Exercise instructions> Where in the data does the word "graphics" appear? Find those lines and copy them.
==================================================
/-- Whether bytes lie in graphics memory or the Mantel partition, which the caches and home slices hold (R330, R331). -/
def State.isHomed (s : State) (pa : Nat) : Bool :=
  match s.paRegion pa with | some .gmem => true | some .mantel => true | _ => false

/-- Whether a byte lies in a frame declared free (R354). -/
def State.isFree (s : State) (pa : Nat) : Bool := decide (pa < 0x6000000000) && s.hearth.freeFrames.contains (pa / 0x200000)

/-- PEER(p): VALID and a port of PORTS is up; in reduced service the ports are untrained (R470, R477, R479). -/
def State.peerUp (s : State) (p : Nat) : Bool :=
  let r := tget 0#64 s.box.peer p
  s.box.stage == 4 && r.getLsbD 0 && (List.range 8).any fun q => r.getLsbD (8 + q) && tget false s.box.ports q

/-- What a read at the home slice, the host or a peer gives. -/
inductive PRes | ok (v : Nat) | poison | refused deriving DecidableEq, Repr

/-- One byte as the device point holds it: a free frame reads 0x00 (R354). -/
def State.byteAt (s : State) (pa : Nat) : Nat := if s.isFree pa then 0 else (s.mem.byte pa).toNat

/-- `n` bytes, little-endian, at the device point. -/
def State.rawRead (s : State) (pa : Nat) : Nat → Nat
  | 0 => 0
  | n + 1 => s.byteAt pa + 256 * State.rawRead s (pa + 1) n

/-- Write `n` bytes; writes to a free frame are discarded (R354). -/
def State.rawWrite (s : State) (pa n v : Nat) : State :=
  if s.isFree pa then s else { s with mem := (s.mem.write pa n v).clearPoison pa n }

/-- Mark a sector poisoned; a free frame holds no marker (R354). -/
def State.mark (s : State) (sec : Nat) : State := if s.isFree (32 * sec) then s else { s with mem := s.mem.mark sec }

/-- Whether an access is refused: outside the map of R330, or at a peer with no port up, PEER not VALID, or where the remote
device refuses it, as it does beyond its 384 GiB (R478, R479). What else the remote refuses, by its own INGRESS, is its affair: a
free choice (log 36). -/
def State.peerRefused (s : State) (pa : Nat) : Bool :=
  match s.paRegion pa with
  | some (.peer p off) => !s.peerUp p || decide (0x6000000000 ≤ off) || Config.remoteRefuses p off s.tick.toNat
  | some _ => false
  | none => true

/-- A read at the device point, the host or a peer (R181, R192, R479). -/
def State.homeRead (s : State) (pa n : Nat) : PRes :=
  if s.peerRefused pa then .refused
  else if s.mem.poisoned pa n then .poison else .ok (s.rawRead pa n)

/-! ### Lines of the L2 and the Hearth cache (R331-R335) -/

/-- EVICT of the access being made (R196): that of the memory word that issues (ld to smpres, ldk, pref), else 0. -/
def State.evictNow (s : State) : Nat :=
  let op := bits s.cur.word.toNat 120 8
  if (0x60 ≤ op ∧ op ≤ 0x66) ∨ op = 0x6D ∨ op = 0x6F ∨ op = 0x70 then bits s.cur.word.toNat 40 3 else 0

/-- The way that a new line of a set takes among those allowed: an empty one, else that of the unlocked line with the
highest EVICT, the least recently used among those (R333). -/
def victimWay (inSet : List CacheLine) (allowed : List Nat) : Option Nat :=
  match allowed.find? fun w => inSet.all fun x => x.way != w with
  | some w => some w
  | none => (minBy (fun (x : CacheLine) => (7 - x.evict) * 2 ^ 64 + x.used) (inSet.filter fun x => !x.locked && allowed.contains x.way)).map (·.way)

/-- What an access to a line of an array leaves: the array, whether the line was held with every sector asked for, the
line that gave way, and whether the access found no way. -/
structure Touched where
  lines : List CacheLine
  hit : Bool
  victim : Option CacheLine
  none_ : Bool

/-- An access to sectors of a line of an array: a hit touches it, a miss fills it where a way can be had. A set holds at
most 8 locked lines (R333, R334). -/
def touchLine (ls : List CacheLine) (x : CacheLine) (allowed : List Nat) (lock : Bool) : Touched :=
  match ls.find? fun y => y.slice == x.slice && y.line == x.line with
  | some z =>
    { lines := ls.map fun y =>
        if y.slice == x.slice && y.line == x.line then
          { y with valid := y.valid ||| x.valid, dirty := y.dirty ||| x.dirty, evict := x.evict, used := x.used }
        else y
      hit := x.valid &&& ~~~z.valid == 0, victim := none, none_ := false }
  | none =>
    let inSet := ls.filter fun y => y.slice == x.slice && y.set_ == x.set_
    match victimWay inSet allowed with
    | none => { lines := ls, hit := false, victim := none, none_ := true }
    | some w =>
      let lock := lock && decide ((inSet.filter fun y => y.locked && y.way != w).length < 8)
      let goes (y : CacheLine) : Bool := y.slice == x.slice && y.set_ == x.set_ && y.way == w
      { lines := (ls.filter fun y => !goes y) ++ [{ x with way := w, locked := lock }]
        hit := false, victim := ls.find? goes, none_ := false }

/-- Whether an address lies in a locked range (R334). -/
def State.inLock (s : State) (pa : Nat) : Bool :=
  s.sup.l2lock.any fun e => e.2.getLsbD 0 && bits e.2.toNat 21 31 == pa / 2 ^ 21

/-- An access of the L2 to a line of the Hearth cache, which caches graphics memory only: a fill from below, or dirty sectors
that the L2 writes back (R335). -/
def Hearth.hearthTouch (h : Hearth) (gate : DWord) (x : CacheLine) : Hearth :=
  if 0x6000000000 ≤ 128 * x.line then h
  else { h with
    hearthLines := (touchLine h.hearthLines { x with slice := 0, set_ := Config.setOf x.line % 2 ^ 21, locked := false }
      ((List.range 24).filter fun w => decide (h.mantelWays ≤ w) && !gate.getLsbD w) false).lines }

/-- The sectors of a line that `n` bytes at `pa` touch. -/
def sectorMask (line pa n : Nat) : BitVec 4 :=
  (List.range 4).foldl (fun m j => if 128 * line + 32 * j < pa + n ∧ pa < 128 * line + 32 * j + 32 then m ||| (1#4 <<< j) else m) 0

/-- The lines that an access at the home slice fills or touches: the line in its L2 slice; below it the Hearth cache, for what
the slice does not hold, and for the dirty sectors of a line that gives way (R332, R333, R335). -/
def Hearth.lineTouch (h : Hearth) (gate hgate : DWord) (lock : Bool) (evict line : Nat) (secs : BitVec 4) (wr : Bool) : Hearth :=
  let x : CacheLine :=
    { slice := Config.sliceOf line % 64, set_ := Config.setOf line % 1024, way := 0, line := line, valid := secs, dirty := if wr then secs else 0
      locked := false, evict := evict, used := h.touches }
  let t := touchLine h.l2 x ((List.range 16).filter fun w => !gate.getLsbD w) lock
  let h := { h with l2 := t.lines, touches := h.touches + 1 }
  let h := match t.victim with
    | some v => if v.dirty = 0 then h else h.hearthTouch hgate { v with valid := v.dirty, evict := 0, used := h.touches }
    | none => h
  if t.hit then h else h.hearthTouch hgate { x with dirty := if t.none_ then x.dirty else 0 }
==================================================
Answer box>
/-- Whether bytes lie in graphics memory or the Mantel partition, which the caches and home slices hold (R330, R331). -/
/-- An access of the L2 to a line of the Hearth cache, which caches graphics memory only: a fill from below, or dirty sectors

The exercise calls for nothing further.